**Action item:**
For the records below, count the lines containing the word "Outcome" and reply with the number alone.

Saved data entries:
________________

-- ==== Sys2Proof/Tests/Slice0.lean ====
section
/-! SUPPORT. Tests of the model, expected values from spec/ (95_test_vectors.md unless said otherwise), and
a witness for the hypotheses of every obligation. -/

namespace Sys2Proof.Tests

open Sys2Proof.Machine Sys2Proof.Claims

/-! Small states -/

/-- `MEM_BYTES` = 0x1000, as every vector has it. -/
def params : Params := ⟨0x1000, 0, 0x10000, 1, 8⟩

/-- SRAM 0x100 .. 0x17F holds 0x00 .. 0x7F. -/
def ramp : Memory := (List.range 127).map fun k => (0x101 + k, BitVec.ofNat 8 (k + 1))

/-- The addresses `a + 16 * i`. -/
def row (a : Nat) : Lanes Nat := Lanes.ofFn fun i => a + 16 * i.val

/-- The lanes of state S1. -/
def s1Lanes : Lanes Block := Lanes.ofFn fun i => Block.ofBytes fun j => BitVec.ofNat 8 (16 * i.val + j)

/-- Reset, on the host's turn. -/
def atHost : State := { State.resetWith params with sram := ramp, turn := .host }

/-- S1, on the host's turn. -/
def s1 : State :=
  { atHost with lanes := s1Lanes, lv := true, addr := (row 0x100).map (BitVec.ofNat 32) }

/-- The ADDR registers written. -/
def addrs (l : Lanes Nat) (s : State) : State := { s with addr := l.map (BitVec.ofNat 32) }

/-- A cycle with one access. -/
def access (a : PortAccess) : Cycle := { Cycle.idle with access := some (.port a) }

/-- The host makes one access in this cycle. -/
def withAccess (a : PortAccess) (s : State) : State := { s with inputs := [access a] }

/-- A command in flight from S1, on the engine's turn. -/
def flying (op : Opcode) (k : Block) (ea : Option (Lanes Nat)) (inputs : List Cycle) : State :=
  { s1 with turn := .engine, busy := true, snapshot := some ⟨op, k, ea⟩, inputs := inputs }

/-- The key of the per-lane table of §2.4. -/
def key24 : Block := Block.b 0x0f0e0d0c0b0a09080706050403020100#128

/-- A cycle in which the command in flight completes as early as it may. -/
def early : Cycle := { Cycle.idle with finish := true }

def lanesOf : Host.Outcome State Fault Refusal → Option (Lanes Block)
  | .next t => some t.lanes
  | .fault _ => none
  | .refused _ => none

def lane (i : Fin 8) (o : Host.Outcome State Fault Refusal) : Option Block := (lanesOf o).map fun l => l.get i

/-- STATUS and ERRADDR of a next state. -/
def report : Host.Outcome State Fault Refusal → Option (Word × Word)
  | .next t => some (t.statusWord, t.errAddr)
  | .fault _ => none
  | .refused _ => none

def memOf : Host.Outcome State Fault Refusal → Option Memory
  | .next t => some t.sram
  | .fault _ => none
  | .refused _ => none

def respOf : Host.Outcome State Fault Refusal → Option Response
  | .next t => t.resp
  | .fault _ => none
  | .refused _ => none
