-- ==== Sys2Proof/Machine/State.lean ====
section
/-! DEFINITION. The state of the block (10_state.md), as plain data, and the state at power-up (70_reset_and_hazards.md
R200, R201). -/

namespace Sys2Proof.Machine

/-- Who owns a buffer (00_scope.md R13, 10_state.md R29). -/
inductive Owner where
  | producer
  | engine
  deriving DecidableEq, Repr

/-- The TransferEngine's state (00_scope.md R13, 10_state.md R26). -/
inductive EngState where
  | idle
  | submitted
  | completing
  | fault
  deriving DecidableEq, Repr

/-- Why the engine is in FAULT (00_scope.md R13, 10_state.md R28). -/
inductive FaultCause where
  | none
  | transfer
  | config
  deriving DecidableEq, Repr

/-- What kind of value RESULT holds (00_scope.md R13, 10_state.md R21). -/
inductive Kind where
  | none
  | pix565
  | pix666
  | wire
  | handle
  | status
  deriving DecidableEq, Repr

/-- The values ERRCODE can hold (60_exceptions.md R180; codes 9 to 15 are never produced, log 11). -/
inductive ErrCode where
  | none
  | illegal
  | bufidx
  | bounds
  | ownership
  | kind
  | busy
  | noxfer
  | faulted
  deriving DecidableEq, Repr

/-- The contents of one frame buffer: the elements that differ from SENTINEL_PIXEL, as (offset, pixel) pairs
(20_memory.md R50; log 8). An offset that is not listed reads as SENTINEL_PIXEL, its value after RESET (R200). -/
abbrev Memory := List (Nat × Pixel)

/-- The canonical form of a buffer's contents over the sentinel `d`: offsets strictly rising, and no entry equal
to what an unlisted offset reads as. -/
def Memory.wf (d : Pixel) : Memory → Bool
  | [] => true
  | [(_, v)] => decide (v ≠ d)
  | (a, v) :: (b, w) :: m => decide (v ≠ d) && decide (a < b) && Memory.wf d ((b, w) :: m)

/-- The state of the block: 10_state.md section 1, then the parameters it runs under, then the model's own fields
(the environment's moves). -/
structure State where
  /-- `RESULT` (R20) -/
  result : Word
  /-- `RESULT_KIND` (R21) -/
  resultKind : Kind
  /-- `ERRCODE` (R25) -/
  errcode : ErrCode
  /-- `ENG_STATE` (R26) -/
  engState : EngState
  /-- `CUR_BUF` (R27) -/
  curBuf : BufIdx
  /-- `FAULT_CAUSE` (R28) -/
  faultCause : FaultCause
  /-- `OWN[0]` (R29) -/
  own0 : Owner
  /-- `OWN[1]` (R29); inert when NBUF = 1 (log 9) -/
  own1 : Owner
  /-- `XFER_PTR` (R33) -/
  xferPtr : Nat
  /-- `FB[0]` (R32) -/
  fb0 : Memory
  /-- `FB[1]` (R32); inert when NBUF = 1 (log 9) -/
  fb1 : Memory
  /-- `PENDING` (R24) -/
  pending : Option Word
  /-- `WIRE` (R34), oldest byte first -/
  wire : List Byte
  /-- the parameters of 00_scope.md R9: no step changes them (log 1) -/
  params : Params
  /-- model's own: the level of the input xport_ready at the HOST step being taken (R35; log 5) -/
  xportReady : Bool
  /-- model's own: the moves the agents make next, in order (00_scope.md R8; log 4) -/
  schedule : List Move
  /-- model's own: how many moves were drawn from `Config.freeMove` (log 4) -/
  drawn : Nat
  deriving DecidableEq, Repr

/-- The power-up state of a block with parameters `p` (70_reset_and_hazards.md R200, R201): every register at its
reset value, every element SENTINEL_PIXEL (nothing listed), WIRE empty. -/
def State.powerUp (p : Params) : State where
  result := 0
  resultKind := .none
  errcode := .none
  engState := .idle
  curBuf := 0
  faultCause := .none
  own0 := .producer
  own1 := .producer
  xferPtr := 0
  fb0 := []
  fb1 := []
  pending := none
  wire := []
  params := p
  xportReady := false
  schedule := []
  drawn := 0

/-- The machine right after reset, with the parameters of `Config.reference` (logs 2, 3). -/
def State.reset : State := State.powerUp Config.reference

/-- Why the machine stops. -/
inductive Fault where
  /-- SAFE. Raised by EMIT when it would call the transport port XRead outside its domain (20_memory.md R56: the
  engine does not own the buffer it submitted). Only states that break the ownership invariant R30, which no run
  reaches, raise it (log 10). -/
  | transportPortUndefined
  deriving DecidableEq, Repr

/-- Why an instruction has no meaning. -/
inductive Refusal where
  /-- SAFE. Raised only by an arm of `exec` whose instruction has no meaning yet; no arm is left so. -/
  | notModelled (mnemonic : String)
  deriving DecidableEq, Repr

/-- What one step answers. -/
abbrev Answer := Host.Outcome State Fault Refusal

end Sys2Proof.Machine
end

________________

**Answer section:**
6